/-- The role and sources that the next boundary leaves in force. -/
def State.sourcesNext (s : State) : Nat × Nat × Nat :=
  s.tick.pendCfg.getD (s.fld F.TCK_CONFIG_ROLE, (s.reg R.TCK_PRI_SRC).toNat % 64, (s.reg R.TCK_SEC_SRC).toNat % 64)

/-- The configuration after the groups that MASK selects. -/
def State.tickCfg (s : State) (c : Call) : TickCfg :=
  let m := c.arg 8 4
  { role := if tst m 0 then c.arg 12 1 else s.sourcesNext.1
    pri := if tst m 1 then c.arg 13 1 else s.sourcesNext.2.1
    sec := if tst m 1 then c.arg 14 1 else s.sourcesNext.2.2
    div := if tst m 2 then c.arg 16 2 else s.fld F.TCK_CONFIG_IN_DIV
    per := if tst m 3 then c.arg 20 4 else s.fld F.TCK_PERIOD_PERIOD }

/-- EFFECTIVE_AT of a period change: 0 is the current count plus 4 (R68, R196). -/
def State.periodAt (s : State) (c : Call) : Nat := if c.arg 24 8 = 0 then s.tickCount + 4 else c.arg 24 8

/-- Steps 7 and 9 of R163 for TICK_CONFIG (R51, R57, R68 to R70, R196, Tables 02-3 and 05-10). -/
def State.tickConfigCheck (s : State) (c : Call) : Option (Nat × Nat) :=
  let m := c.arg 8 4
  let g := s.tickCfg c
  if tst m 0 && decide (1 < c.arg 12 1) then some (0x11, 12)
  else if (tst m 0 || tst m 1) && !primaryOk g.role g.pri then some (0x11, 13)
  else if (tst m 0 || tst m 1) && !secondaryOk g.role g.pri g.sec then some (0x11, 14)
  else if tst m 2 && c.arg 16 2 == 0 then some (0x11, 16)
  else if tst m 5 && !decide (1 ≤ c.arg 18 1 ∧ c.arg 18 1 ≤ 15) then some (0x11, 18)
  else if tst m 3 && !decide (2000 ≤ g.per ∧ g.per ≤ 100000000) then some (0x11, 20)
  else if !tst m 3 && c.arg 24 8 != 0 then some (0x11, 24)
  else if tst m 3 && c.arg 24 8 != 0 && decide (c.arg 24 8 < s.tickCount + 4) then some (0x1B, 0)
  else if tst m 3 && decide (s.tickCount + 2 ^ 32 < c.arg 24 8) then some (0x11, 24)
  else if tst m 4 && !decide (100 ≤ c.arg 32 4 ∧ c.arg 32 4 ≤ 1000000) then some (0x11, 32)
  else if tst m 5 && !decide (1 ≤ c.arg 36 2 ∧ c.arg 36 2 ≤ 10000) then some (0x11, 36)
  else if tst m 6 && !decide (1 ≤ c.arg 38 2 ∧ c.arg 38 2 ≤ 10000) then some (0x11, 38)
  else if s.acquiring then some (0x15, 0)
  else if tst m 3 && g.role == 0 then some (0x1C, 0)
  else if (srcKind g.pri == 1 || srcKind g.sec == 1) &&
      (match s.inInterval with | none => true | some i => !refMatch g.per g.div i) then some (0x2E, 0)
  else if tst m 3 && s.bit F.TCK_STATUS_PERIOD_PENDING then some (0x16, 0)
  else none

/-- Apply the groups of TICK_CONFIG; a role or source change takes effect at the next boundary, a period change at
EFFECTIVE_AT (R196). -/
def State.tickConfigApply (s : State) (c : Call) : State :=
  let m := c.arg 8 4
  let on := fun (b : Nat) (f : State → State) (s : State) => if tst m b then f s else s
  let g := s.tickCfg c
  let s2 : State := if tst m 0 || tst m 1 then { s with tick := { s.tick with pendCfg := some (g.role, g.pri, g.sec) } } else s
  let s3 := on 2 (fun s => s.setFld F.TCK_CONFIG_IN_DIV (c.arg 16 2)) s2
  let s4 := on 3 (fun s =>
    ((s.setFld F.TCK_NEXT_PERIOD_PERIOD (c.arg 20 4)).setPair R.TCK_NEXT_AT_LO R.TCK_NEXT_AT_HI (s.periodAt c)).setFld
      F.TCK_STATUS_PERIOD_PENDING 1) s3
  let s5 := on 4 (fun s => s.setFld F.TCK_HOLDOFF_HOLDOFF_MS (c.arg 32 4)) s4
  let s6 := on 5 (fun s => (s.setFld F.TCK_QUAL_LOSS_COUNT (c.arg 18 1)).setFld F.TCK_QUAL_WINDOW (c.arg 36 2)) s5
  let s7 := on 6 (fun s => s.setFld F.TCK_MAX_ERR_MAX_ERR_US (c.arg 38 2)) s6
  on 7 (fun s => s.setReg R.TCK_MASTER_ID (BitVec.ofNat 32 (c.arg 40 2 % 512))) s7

YOUR ASSIGNMENT: Each line of the records above that includes the string "with" should be counted. Report the total alone.

TASK SOLUTION: 2